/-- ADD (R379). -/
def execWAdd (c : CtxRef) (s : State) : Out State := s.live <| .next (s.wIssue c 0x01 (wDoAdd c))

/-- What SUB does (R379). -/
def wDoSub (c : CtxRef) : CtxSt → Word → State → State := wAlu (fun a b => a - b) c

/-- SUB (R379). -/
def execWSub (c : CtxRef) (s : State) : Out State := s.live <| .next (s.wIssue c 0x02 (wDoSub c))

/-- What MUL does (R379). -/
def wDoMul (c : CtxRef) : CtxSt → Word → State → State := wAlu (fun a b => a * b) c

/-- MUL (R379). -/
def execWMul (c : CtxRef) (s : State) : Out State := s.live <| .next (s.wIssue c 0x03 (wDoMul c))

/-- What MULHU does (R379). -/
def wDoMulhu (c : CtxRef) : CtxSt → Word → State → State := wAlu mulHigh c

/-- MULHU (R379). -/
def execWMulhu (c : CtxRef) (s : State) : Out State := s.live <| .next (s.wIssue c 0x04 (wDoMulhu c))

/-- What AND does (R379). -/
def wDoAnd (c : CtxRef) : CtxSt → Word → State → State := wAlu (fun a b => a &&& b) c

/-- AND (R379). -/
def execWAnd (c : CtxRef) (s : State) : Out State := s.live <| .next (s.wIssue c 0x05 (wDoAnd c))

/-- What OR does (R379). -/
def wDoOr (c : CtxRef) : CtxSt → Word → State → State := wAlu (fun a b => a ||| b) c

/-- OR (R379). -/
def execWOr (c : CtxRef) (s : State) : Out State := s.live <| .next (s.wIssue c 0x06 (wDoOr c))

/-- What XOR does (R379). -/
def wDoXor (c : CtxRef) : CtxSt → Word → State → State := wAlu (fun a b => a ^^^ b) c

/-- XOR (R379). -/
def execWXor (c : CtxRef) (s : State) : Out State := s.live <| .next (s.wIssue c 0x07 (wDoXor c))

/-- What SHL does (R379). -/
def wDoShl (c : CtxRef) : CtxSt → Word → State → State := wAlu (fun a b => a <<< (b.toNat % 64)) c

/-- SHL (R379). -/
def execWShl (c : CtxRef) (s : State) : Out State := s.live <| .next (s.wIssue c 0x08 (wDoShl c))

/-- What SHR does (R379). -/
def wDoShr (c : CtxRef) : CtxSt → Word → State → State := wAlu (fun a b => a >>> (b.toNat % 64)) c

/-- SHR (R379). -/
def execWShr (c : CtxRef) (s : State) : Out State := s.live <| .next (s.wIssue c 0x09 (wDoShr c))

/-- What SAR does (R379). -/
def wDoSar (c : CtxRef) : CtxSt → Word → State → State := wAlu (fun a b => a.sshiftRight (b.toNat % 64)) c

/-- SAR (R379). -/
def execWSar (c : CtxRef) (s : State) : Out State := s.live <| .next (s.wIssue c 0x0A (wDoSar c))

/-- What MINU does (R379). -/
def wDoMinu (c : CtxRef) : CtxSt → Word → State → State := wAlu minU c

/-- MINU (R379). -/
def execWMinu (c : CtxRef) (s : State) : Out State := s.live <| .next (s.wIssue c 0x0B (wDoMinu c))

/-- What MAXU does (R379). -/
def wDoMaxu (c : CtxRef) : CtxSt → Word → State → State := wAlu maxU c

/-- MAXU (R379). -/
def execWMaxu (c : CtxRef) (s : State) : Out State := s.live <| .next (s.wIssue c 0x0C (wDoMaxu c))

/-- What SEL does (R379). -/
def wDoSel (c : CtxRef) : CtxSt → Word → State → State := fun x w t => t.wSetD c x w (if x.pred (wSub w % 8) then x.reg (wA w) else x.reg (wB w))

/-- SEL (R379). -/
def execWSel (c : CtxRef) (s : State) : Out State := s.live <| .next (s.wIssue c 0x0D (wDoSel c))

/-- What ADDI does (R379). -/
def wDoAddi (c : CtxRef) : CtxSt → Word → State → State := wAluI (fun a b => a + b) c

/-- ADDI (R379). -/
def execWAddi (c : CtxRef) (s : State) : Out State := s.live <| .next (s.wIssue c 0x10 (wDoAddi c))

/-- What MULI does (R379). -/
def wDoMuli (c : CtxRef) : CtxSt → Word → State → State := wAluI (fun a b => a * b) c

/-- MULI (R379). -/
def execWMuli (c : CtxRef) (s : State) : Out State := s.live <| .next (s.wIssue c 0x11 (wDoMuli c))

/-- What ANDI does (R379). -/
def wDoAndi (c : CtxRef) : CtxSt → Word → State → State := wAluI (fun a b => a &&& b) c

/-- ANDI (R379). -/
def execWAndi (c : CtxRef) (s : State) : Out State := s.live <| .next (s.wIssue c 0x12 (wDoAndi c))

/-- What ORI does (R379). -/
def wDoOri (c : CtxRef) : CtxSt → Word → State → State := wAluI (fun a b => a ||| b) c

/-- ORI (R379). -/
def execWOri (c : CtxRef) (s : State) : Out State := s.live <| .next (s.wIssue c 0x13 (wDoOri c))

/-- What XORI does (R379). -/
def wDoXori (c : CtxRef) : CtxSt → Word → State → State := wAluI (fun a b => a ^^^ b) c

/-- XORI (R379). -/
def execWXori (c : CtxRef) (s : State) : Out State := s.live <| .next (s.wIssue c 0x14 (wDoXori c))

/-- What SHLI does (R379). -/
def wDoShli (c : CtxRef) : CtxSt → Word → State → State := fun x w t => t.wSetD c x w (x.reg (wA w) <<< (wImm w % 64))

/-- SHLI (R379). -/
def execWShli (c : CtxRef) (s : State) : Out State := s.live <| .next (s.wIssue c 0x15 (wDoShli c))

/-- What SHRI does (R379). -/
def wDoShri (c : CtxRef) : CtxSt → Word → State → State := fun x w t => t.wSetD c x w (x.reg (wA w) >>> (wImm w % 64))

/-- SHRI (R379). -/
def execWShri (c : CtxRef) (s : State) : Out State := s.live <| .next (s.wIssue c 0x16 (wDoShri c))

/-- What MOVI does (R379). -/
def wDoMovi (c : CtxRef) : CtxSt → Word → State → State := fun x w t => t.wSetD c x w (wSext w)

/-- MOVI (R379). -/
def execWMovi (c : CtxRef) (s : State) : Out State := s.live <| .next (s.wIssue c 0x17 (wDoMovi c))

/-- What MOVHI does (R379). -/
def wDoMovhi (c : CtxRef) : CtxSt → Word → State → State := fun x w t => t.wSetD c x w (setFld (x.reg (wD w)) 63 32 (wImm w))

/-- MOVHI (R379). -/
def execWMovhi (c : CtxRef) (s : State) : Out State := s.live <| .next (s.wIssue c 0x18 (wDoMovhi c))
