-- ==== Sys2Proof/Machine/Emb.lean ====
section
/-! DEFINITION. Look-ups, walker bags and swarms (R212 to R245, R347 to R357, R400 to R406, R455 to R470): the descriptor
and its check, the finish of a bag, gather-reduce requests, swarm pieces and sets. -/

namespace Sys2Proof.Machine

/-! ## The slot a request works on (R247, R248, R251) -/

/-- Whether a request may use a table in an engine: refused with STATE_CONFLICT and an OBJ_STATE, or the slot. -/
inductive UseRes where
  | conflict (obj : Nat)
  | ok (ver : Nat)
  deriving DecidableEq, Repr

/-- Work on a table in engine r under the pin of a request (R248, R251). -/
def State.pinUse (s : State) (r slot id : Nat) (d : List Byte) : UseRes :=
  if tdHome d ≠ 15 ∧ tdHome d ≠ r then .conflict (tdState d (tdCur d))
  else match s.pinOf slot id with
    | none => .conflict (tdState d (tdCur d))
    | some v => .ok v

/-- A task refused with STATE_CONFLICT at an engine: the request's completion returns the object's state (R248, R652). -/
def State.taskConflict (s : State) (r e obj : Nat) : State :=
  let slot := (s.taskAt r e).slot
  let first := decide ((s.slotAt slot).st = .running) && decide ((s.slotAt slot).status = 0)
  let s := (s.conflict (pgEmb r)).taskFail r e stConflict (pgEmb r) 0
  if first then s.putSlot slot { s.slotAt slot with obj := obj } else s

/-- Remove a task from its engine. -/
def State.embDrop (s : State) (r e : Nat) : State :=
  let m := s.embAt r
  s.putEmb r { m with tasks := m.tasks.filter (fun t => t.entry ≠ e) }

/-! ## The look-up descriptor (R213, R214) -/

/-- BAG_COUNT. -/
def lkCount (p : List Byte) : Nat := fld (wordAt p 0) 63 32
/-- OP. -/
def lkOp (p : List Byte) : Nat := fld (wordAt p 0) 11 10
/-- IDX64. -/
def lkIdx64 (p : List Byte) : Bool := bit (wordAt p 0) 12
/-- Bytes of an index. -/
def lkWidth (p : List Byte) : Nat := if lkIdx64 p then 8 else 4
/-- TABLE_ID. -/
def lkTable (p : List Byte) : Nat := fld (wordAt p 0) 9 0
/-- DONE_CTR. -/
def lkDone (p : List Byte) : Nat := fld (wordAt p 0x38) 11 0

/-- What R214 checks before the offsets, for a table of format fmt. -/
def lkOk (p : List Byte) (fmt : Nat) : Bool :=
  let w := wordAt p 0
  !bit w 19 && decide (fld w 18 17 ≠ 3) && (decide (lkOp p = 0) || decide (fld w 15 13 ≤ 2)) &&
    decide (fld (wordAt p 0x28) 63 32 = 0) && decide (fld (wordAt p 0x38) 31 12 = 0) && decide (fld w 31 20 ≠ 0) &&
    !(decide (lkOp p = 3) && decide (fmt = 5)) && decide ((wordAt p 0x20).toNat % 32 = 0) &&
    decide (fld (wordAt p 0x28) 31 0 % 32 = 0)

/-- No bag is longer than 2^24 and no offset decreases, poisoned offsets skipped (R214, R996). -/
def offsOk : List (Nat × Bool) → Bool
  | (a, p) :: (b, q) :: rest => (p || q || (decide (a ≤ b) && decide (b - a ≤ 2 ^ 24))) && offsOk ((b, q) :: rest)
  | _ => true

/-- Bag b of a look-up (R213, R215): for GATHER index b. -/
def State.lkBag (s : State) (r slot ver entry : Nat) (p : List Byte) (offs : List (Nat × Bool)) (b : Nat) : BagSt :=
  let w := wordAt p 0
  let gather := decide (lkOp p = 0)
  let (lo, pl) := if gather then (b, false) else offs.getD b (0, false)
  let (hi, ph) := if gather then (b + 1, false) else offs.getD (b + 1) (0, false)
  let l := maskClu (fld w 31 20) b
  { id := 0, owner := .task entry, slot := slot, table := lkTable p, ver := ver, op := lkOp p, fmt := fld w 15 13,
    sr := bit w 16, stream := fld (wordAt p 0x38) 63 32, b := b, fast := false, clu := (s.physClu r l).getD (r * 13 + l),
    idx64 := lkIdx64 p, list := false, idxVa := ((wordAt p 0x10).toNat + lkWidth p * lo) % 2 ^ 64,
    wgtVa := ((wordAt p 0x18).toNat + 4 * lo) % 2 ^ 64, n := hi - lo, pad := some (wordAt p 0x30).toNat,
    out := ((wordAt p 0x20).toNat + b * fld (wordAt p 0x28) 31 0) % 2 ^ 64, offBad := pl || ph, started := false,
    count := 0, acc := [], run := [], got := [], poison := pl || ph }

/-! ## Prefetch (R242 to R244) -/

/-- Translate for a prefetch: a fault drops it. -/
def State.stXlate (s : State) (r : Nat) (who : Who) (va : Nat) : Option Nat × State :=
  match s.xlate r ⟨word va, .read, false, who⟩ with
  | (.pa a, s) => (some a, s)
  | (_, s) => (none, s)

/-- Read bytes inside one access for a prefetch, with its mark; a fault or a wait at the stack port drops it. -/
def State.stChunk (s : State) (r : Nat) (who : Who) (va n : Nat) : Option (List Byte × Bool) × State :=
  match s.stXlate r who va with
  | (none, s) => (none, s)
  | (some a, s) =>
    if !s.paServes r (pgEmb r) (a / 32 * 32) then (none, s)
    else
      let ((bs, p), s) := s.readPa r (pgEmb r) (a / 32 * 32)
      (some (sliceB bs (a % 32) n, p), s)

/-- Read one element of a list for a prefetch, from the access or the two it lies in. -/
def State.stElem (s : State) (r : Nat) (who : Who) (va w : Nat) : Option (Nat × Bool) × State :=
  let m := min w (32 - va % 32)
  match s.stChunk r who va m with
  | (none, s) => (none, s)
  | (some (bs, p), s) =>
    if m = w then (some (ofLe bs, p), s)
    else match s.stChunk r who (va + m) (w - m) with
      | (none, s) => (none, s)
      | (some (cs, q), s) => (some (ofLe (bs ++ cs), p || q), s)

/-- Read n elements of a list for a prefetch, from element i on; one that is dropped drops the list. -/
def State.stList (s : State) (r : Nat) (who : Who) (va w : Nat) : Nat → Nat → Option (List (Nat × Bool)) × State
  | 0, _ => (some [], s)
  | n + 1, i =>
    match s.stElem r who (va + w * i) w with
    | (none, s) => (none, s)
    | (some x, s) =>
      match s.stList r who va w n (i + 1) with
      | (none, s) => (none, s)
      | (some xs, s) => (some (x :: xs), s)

========================================================================

### About this task
The answer should be an exact copy of the lines from the first line of the data through the line with "def execWMulhu (c" and should contain nothing else.

### Solution
/-- ADD (R379). -/
def execWAdd (c : CtxRef) (s : State) : Out State := s.live <| .next (s.wIssue c 0x01 (wDoAdd c))

/-- What SUB does (R379). -/
def wDoSub (c : CtxRef) : CtxSt → Word → State → State := wAlu (fun a b => a - b) c

/-- SUB (R379). -/
def execWSub (c : CtxRef) (s : State) : Out State := s.live <| .next (s.wIssue c 0x02 (wDoSub c))

/-- What MUL does (R379). -/
def wDoMul (c : CtxRef) : CtxSt → Word → State → State := wAlu (fun a b => a * b) c

/-- MUL (R379). -/
def execWMul (c : CtxRef) (s : State) : Out State := s.live <| .next (s.wIssue c 0x03 (wDoMul c))

/-- What MULHU does (R379). -/
def wDoMulhu (c : CtxRef) : CtxSt → Word → State → State := wAlu mulHigh c

/-- MULHU (R379). -/
def execWMulhu (c : CtxRef) (s : State) : Out State := s.live <| .next (s.wIssue c 0x04 (wDoMulhu c))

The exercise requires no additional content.